Macclesfield pushed Manchester back from the restart and eventually won possession back, they attacked deep getting into the red-zone, where Broster made good yards for the second time, but Macclesfield were slow to support, and were penalised again for holding-on. Attis had gone off for Terence Babarinsa with Will Davies moving to Fly Half. Will had a penalty on halfway, but it didn’t make touch; however Macclesfield attacked again from the drop-out, but were again penalised for blocking. Manchester cleared to halfway where Macclesfield won a scrum. Babarinsa charged from the scrum, slipping the ball to Harry Oliver at pace, he handed-off the first defender and gassed the second to secure seven points for Macclesfield 22 – 27.

What followed, should have been another 3 points to Manchester for zero effort; first was another penalty at the ruck, for reasons unseen, followed by a penalty at the lineout for the backline encroaching ten metres. However, the referee’s positioning meant that he could not view the backline and the lineout at the same time; as the ball was thrown quickly and tapped, the lineout was over at the point that he penalised the encroaching Macc defence, but justice was served and for once Davidson’s kick went wide.

The ruck penalty misery continued, first another mystery decision, followed by a penalty against Babarinsa for not rolling away, watching the replay he could not have gotten away any quicker, 22 – 30. And so it went on, one could tell that the Macc players were now on tenterhooks, at the next ruck Harry Blackwell was trapped, and desperately tried to free himself, thankfully the referee’s hand rightly stayed down; but another ruck followed and as Tom Burden returned to get onside he brushed against a Manchester player and the referee’s arm went up again. Two and a half minutes of advantage were played before the ball came back, for the simple 3 points.

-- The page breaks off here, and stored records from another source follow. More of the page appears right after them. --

/-- The word of an instruction (R59) or of a micro-instruction (R351); an event has none. -/
def encode (i : Instr) : Option Word :=
  match i with
  | .nop => some (wordA 0x01 0 0 0)
  | .bra off => some (wordJ 0x02 off)
  | .call off => some (wordJ 0x03 off)
  | .brt d i => some (wordW 0x04 d i)
  | .brf d i => some (wordW 0x05 d i)
  | .bri a => some (wordA 0x06 0 a 0)
  | .calli d a => some (wordA 0x07 d a 0)
  | .ret a => some (wordA 0x08 0 a 0)
  | .joinat i => some (wordW 0x09 0 i)
  | .regang => some (wordA 0x0A 0 0 0)
  | .loop d i => some (wordW 0x0B d i)
  | .lbrk => some (wordA 0x0C 0 0 0)
  | .exit => some (wordA 0x0D 0 0 0)
  | .land => some (wordA 0x0E 0 0 0)
  | .yield => some (wordA 0x0F 0 0 0)
  | .mode i => some (wordW 0x10 0 i)
  | .modet t => some (wordA 0x11 0 0 (0#4 ++ t))
  | .modeg e n g => some (wordA 0x12 0 0 (0#3 ++ e ++ n ++ g))
  | .modes s => some (wordA 0x13 0 0 (0#5 ++ s))
  | .moder r => some (wordA 0x14 0 0 (0#6 ++ r))
  | .modew a => some (wordA 0x15 0 a 0)
  | .trap i => some (wordA 0x16 0 0 i)
  | .bkpt i => some (wordA 0x17 0 0 i)
  | .migr off => some (wordJ 0x18 off)
  | .spawn d a => some (wordA 0x19 d a 0)
  | .fork a => some (wordA 0x1A 0 a 0)
  | .callat d a b => some (wordA 0x1B d a b)
  | .mfs d i => some (wordA 0x1C d 0 i)
  | .mts a i => some (wordA 0x1D 0 a i)
  | .sleep a => some (wordA 0x1E 0 a 0)
  | .halt a b => some (wordA 0x1F 0 a b)
  | .add d a b => some (wordA 0x20 d a b)
  | .sub d a b => some (wordA 0x21 d a b)
  | .mul d a b => some (wordA 0x22 d a b)
  | .mad d a b => some (wordA 0x23 d a b)
  | .min d a b => some (wordA 0x24 d a b)
  | .max d a b => some (wordA 0x25 d a b)
  | .neg d a => some (wordA 0x26 d a 0)
  | .abs d a => some (wordA 0x27 d a 0)
  | .addi d a i => some (wordA 0x28 d a i)
  | .muli d a i => some (wordA 0x29 d a i)
  | .clamp d a b => some (wordA 0x2A d a b)
  | .mulh d a b => some (wordA 0x2B d a b)
  | .div d a b => some (wordA 0x2C d a b)
  | .rem d a b => some (wordA 0x2D d a b)
  | .sad d a b => some (wordA 0x2E d a b)
  | .addc d a b => some (wordA 0x2F d a b)
  | .ceq d a b => some (wordA 0x30 d a b)
  | .cne d a b => some (wordA 0x31 d a b)
  | .clt d a b => some (wordA 0x32 d a b)
  | .cle d a b => some (wordA 0x33 d a b)
  | .cgt d a b => some (wordA 0x34 d a b)
  | .cge d a b => some (wordA 0x35 d a b)
  | .cun d a b => some (wordA 0x36 d a b)
  | .ceqi d a i => some (wordA 0x37 d a i)
  | .clti d a i => some (wordA 0x38 d a i)
  | .pand d a b => some (wordA 0x39 d a b)
  | .por d a b => some (wordA 0x3A d a b)
  | .pxor d a b => some (wordA 0x3B d a b)
  | .pnot d a => some (wordA 0x3C d a 0)
  | .class d a b => some (wordA 0x3D d a b)
  | .tstb d a i => some (wordA 0x3E d a (0#3 ++ i))
  | .pmov d a b => some (wordA 0x3F d a b)
  | .and d a b => some (wordA 0x40 d a b)
  | .or d a b => some (wordA 0x41 d a b)
  | .xor d a b => some (wordA 0x42 d a b)
  | .not d a => some (wordA 0x43 d a 0)
  | .andn d a b => some (wordA 0x44 d a b)
  | .shl d a b => some (wordA 0x45 d a b)
  | .shr d a b => some (wordA 0x46 d a b)
  | .sar d a b => some (wordA 0x47 d a b)
  | .rol d a b => some (wordA 0x48 d a b)
  | .shli d a i => some (wordA 0x49 d a (0#2 ++ i))
  | .shri d a i => some (wordA 0x4A d a (0#2 ++ i))
  | .sari d a i => some (wordA 0x4B d a (0#2 ++ i))
  | .popc d a => some (wordA 0x4C d a 0)
  | .clz d a => some (wordA 0x4D d a 0)
  | .brev d a => some (wordA 0x4E d a 0)
  | .bfe d a b => some (wordA 0x4F d a b)
  | .mov d a => some (wordA 0x50 d a 0)
  | .movl d i => some (wordW 0x51 d i)
  | .movh d i => some (wordW 0x52 d i)
  | .movs d i => some (wordW 0x53 d i)
  | .bfi d a b => some (wordA 0x54 d a b)
  | .prmt d a b => some (wordA 0x55 d a b)
  | .pack d a b => some (wordA 0x56 d a b)
  | .adda d a b => some (wordA 0x57 d a b)
  | .addai d a i => some (wordA 0x58 d a i)
  | .lane d a b => some (wordA 0x59 d a b)
  | .bcast d a => some (wordA 0x5A d a 0)
  | .suba d a b => some (wordA 0x5B d a b)
  | .clta d a b => some (wordA 0x5C d a b)
  | .ceqa d a b => some (wordA 0x5D d a b)
  | .cvt d a b => some (wordA 0x60 d a b)
  | .cvtr d a b => some (wordA 0x61 d a b)
  | .rcp d a => some (wordA 0x62 d a 0)
  | .rsq d a => some (wordA 0x63 d a 0)
  | .sqrt d a => some (wordA 0x64 d a 0)
  | .exp2 d a => some (wordA 0x65 d a 0)
  | .log2 d a => some (wordA 0x66 d a 0)
  | .sinp d a => some (wordA 0x67 d a 0)
  | .cosp d a => some (wordA 0x68 d a 0)
  | .tanh d a => some (wordA 0x69 d a 0)
  | .flr d a => some (wordA 0x6A d a 0)
  | .ceil d a => some (wordA 0x6B d a 0)
  | .trnc d a => some (wordA 0x6C d a 0)
  | .rint d a => some (wordA 0x6D d a 0)
  | .frac d a => some (wordA 0x6E d a 0)
  | .tli d a b => some (wordA 0x6F d a b)
  | .dot d a b => some (wordA 0x70 d a b)
  | .scale d a b => some (wordA 0x71 d a b)
  | .cpsgn d a b => some (wordA 0x72 d a b)
  | .qdec d a b => some (wordA 0x73 d a b)
  | .qenc d a b => some (wordA 0x74 d a b)
  | .f4dec d a b => some (wordA 0x75 d a b)
  | .f4enc d a b => some (wordA 0x76 d a b)
  | .mxfb d a => some (wordA 0x78 d a 0)
  | .mxwl d a b => some (wordA 0x79 d a b)
  | .mxsw => some (wordA 0x7A 0 0 0)
  | .mxst d a b => some (wordA 0x7B d a b)
  | .mxrd d a b => some (wordA 0x7C d a b)
  | .mxrel d => some (wordA 0x7D d 0 0)
  | .mxz d a => some (wordA 0x7E d a 0)
  | .mxq d a => some (wordA 0x7F d a 0)
  | .shfl d a b => some (wordA 0x80 d a b)
  | .shflx d a b => some (wordA 0x81 d a b)
  | .shflu d a i => some (wordA 0x82 d a i)
  | .shfld d a i => some (wordA 0x83 d a i)
  | .vote d a => some (wordA 0x84 d a 0)
  | .vany d a => some (wordA 0x85 d a 0)
  | .vall d a => some (wordA 0x86 d a 0)
  | .rdx d a b => some (wordA 0x87 d a b)
  | .scan d a b => some (wordA 0x88 d a b)
  | .topk d a b => some (wordA 0x89 d a b)
  | .matchLanes d a b => some (wordA 0x8A d a b)
  | .elect d a => some (wordA 0x8B d a 0)
  | .ldb d a b => some (wordA 0x90 d a b)
  | .ldh d a b => some (wordA 0x91 d a b)
  | .ldw d a b => some (wordA 0x92 d a b)
  | .ldd d a b => some (wordA 0x93 d a b)
  | .ldq d a b => some (wordA 0x94 d a b)
  | .ldo d a b => some (wordA 0x95 d a b)
  | .stb d a b => some (wordA 0x96 d a b)
  | .sth d a b => some (wordA 0x97 d a b)
  | .stw d a b => some (wordA 0x98 d a b)
  | .std d a b => some (wordA 0x99 d a b)
  | .stq d a b => some (wordA 0x9A d a b)
  | .sto d a b => some (wordA 0x9B d a b)
  | .lda d a b => some (wordA 0x9C d a b)
  | .stl d a b => some (wordA 0x9D d a b)
  | .stmc d a b => some (wordA 0x9E d a b)
  | .pref a b => some (wordA 0x9F 0 a b)
  | .ldwi d a i => some (wordA 0xA0 d a i)
  | .lddi d a i => some (wordA 0xA1 d a i)
  | .ldqi d a i => some (wordA 0xA2 d a i)
  | .stwi d a i => some (wordA 0xA3 d a i)
  | .stdi d a i => some (wordA 0xA4 d a i)
  | .stqi d a i => some (wordA 0xA5 d a i)
  | .ldbi d a i => some (wordA 0xA6 d a i)
  | .stbi d a i => some (wordA 0xA7 d a i)
  | .aadd o d a b => some (wordA (0x2C#6 ++ o) d a b)
  | .amin o d a b => some (wordA (0x2D#6 ++ o) d a b)
  | .amax o d a b => some (wordA (0x2E#6 ++ o) d a b)
  | .aand o d a b => some (wordA (0x2F#6 ++ o) d a b)
  | .aor o d a b => some (wordA (0x30#6 ++ o) d a b)
  | .axor o d a b => some (wordA (0x31#6 ++ o) d a b)
  | .axch o d a b => some (wordA (0x32#6 ++ o) d a b)
  | .acas o d a b => some (wordA (0x33#6 ++ o) d a b)
  | .wait d a b => some (wordA 0xD0 d a b)
  | .wake d a b => some (wordA 0xD1 d a b)
  | .binit a b => some (wordA 0xD2 0 a b)
  | .barv d a b => some (wordA 0xD3 d a b)
  | .bwait d a b => some (wordA 0xD4 d a b)
  | .binv a => some (wordA 0xD5 0 a 0)
  | .txb i => some (wordW 0xD6 0 i)
  | .txe d a => some (wordA 0xD7 d a 0)
  | .txa i => some (wordA 0xD8 0 0 i)
  | .txq d => some (wordA 0xD9 d 0 0)
  | .ldn d a => some (wordA 0xDA d a 0)
  | .stn d a => some (wordA 0xDB d a 0)
  | .acpy d a => some (wordA 0xE0 d a 0)
  | .aten d a => some (wordA 0xE1 d a 0)
  | .agth d a => some (wordA 0xE2 d a 0)
  | .agtp d a => some (wordA 0xE3 d a 0)
  | .asct d a => some (wordA 0xE4 d a 0)
  | .acol d a => some (wordA 0xE5 d a 0)
  | .pub d a => some (wordA 0xE6 d a 0)
  | .hget d a => some (wordA 0xE7 d a 0)
  | .trace d a => some (wordA 0xE8 d a 0)
  | .rast d a => some (wordA 0xE9 d a 0)
  | .trsm d a => some (wordA 0xEA d a 0)
  | .acan d => some (wordA 0xEB d 0 0)
  | .blnd d a b => some (wordA 0xEC d a b)
  | .qbind d a => some (wordA 0xF0 d a 0)
  | .qtry d a b => some (wordA 0xF1 d a b)
  | .qcnt d a => some (wordA 0xF2 d a 0)
  | .send d a b => some (wordA 0xF3 d a b)
  | .qput d a b => some (wordA 0xF4 d a b)
  | .rqp d i => some (wordA 0xF5 d 0 (0#4 ++ i))
  | .rqg d i => some (wordA 0xF6 d 0 (0#4 ++ i))
  | .rsvp d a b => some (wordA 0xF7 d a b)
  | .rsvg d => some (wordA 0xF8 d 0 0)
  | .rsvd d a => some (wordA 0xF9 d a 0)
  | .shoot d a b => some (wordA 0xFA d a b)
  | .bias d a b => some (wordA 0xFB d a b)
  | .flush d a => some (wordA 0xFC d a 0)
  | .mgrt d a b => some (wordA 0xFD d a b)
  | .uNfet => some (wordM 0x01 (0#26))
  | .uBoxt => some (wordM 0x02 (0#26))
  | .uTrit => some (wordM 0x03 (0#26))
  | .uEdgt => some (wordM 0x04 (0#26))
  | .uSplt => some (wordM 0x05 (0#26))
  | .uDepz => some (wordM 0x06 (0#26))
  | .uOrdr => some (wordM 0x07 (0#26))
  | .uPush => some (wordM 0x08 (0#26))
  | .uPop => some (wordM 0x09 (0#26))
  | .uNext => some (wordM 0x0A (0#26))
  | .uLeaf a => some (wordM 0x0B (a ++ 0#20))
  | .uInst => some (wordM 0x0C (0#26))
  | .uIpop => some (wordM 0x0D (0#26))
  | .uHit => some (wordM 0x0E (0#26))
  | .uTmax => some (wordM 0x0F (0#26))
  | .uAnyh => some (wordM 0x10 (0#26))
  | .uEmit => some (wordM 0x11 (0#26))
  | .uLdr a b i => some (wordM 0x12 (a ++ b ++ i))
  | .uFlg i => some (wordM 0x13 (0#22 ++ i))
  | .uBrc n flag t => some (wordM 0x14 (n ++ 0#2 ++ flag ++ 0#6 ++ t))
  | .uJmp t => some (wordM 0x15 (0#12 ++ t))
  | .uYld => some (wordM 0x16 (0#26))
  | .uStat a i => some (wordM 0x17 (a ++ 0#6 ++ i))
  | .uDone => some (wordM 0x18 (0#26))
  | .evPowerOn _ => none
  | .evReportQuery => none
  | .evAttestationRequest _ => none
  | .evHostRequest _ => none
  | .evOlunRequest _ _ => none
  | .evFlitFailure _ => none
  | .evBirspArrival _ _ => none
  | .evCxlLinkDown => none
  | .evTimeCorrection _ _ => none
  | .evPowerMeasurement _ => none
  | .evCoreGating _ _ => none
  | .evCoreWake _ _ => none
  | .evSoftError _ => none
  | .evMboxPush _ _ _ _ => none
  | .evLqBell _ _ => none
  | .evLqErrRead _ => none
  | .evCtxPre _ _ => none
  | .evReplay _ _ _ => none
  | .evResume _ _ _ => none
  | .evRedirect _ _ _ => none
  | .evReturn _ _ _ => none
  | .evReleaseWaiter _ _ _ => none
  | .evKill _ _ _ => none
  | .evDiscardTask _ _ _ => none
  | .evReplayCommand _ _ _ => none
  | .evCancelCommand _ _ _ => none
  | .evChanOwner _ _ _ => none
  | .evLdrCfg _ _ _ _ => none
  | .evRdcCfg _ _ => none
  | .evWaiterCfg _ _ => none
  | .evCtrDataRead _ _ => none
  | .evCtrDataWrite _ _ _ => none
  | .evDlyDataWrite _ _ _ => none
  | .evMonCfgWrite _ _ => none
  | .evPortFrz _ _ => none
  | .evNgateWrite _ _ => none
  | .evStopRequest _ _ => none
  | .evStopRelease _ _ => none
  | .evSfstatClr _ => none
  | .evStimeLo _ => none
  | .evSretLo _ => none
  | .evCycLo _ _ => none
  | .evMsgDrop _ => none
  | .evSeCorr _ => none
  | .evSeUnc _ => none
  | .evTrcLost _ => none
  | .evTrcHead _ => none
  | .evDwDataRead _ _ => none
  | .evDwDataWrite _ _ _ => none
  | .evSystemRegisterWrite _ _ _ _ => none
  | .evLaunchQueueTake _ _ _ => none
  | .evDependenceNotification _ _ _ => none
  | .evConditionRead _ _ _ => none
  | .evPlacement _ => none
  | .evGridCompletion _ => none
  | .evSliceExpiry _ _ => none
  | .evPreemptionComplete _ => none
  | .evCapture _ => none
  | .evBinLaunch _ _ _ => none
  | .evBinTimerExpiry _ _ _ => none
  | .evTaskDispatch _ _ _ => none
  | .evGangPromotion _ _ => none
  | .evRegangRejoin _ => none
  | .evHaltTakesEffect _ => none
  | .evFillArrival _ => none
  | .evWriteThroughArrival _ => none
  | .evMessageDelivery _ _ => none
  | .evInputBufferDelivery _ _ => none
  | .evFaultPacketDelivery _ => none
  | .evSleepTimeout _ _ => none
  | .evRiserGrant _ => none
  | .evCommandBlock _ => none
  | .evTokenWrite _ => none
  | .evMxwlCompletion _ _ => none
  | .evMxstRow _ => none
  | .evMxrdRow _ => none
  | .evStackSpill _ => none
  | .evBatchCompletion _ => none
  | .evComparatorFire _ _ _ => none
  | .evSampleRecord _ _ => none
  | .evPreciseStopReached _ _ => none
  | .evMonitorLevelSample _ _ => none
  | .evUnassignedOpcode _ => none
  | .evReservedMicroOperation _ => none
  | .evSilentPackage _ => none
  | .evWriteThroughAcknowledgement _ => none

/-- The instruction that the decoder reads from the bits w of a table row: the map of R59 first, and a micro-word (R348) only where no
instruction has the word (log entry 12). The table's bit 0 is bit 0 of the one little-endian word (R56). -/
def decodeTableWord (nbits w : Nat) : Option Instr :=
  if nbits ≤ 32 ∧ w < 2 ^ 32 then
    match decode (BitVec.ofNat 32 w) with
    | some i => some i
    | none => decodeMicro (BitVec.ofNat 32 w)
  else none

end Sys2Proof
end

James Oliver picks-up from the scrum to get over for the 5th try

The situation was now nigh impossible for Macclesfield, but they played their way back up the pitch into the red-zone. Given their lead, Manchester could be cynical in their defence, firstly by hacking the ball out of a ruck, which should have been a yellow-card, followed by their Captain taking-one-for-the-team, and sitting out the last 2 minutes. Macclesfield opted for the scrum, with James Oliver picking from the base and going over to cut the deficit to six points. Although Macclesfield had out-scored Manchester 5 tries to three, Manchester would go home with the bragging-rites; that said the two bonus-points means that Macclesfield are still in exactly the same position: beat Derby away next week, by any score and progress into the Semi-Final.

Acting Head Coach, Darren Lamon, was as nonplussed, as everyone else, as to the number of mistakes made: “The boys are feeling tired, they’ve had a series of big games, with another on Saturday on Derby’s 4G, Crossy (James Cross) won’t be available for it so we will be in need of a Tight-Head. There will be plenty to work-on at training on Tuesday”.  Whilst their winning run has been broken, it doesn’t affect their potential progress, and may turn out to be a benefit in disguise.

Behind the scenes work continues to appoint a new Head Coach, as well as assembling the playing squad for next season. Director of Rugby, George Edwards, confirmed that Tommy Taylor would be joining the coaching team in the summer: “Tommy will have specific involvement in defence, set piece and Colts development, but fair to say his experience across the whole game will be invaluable”.

Next Saturday now becomes, in effect, the quarter final, as only Derby or Macclesfield can win the group. The second team won their cup game, in a one-sided curtain raiser against Kendal 121 – 5.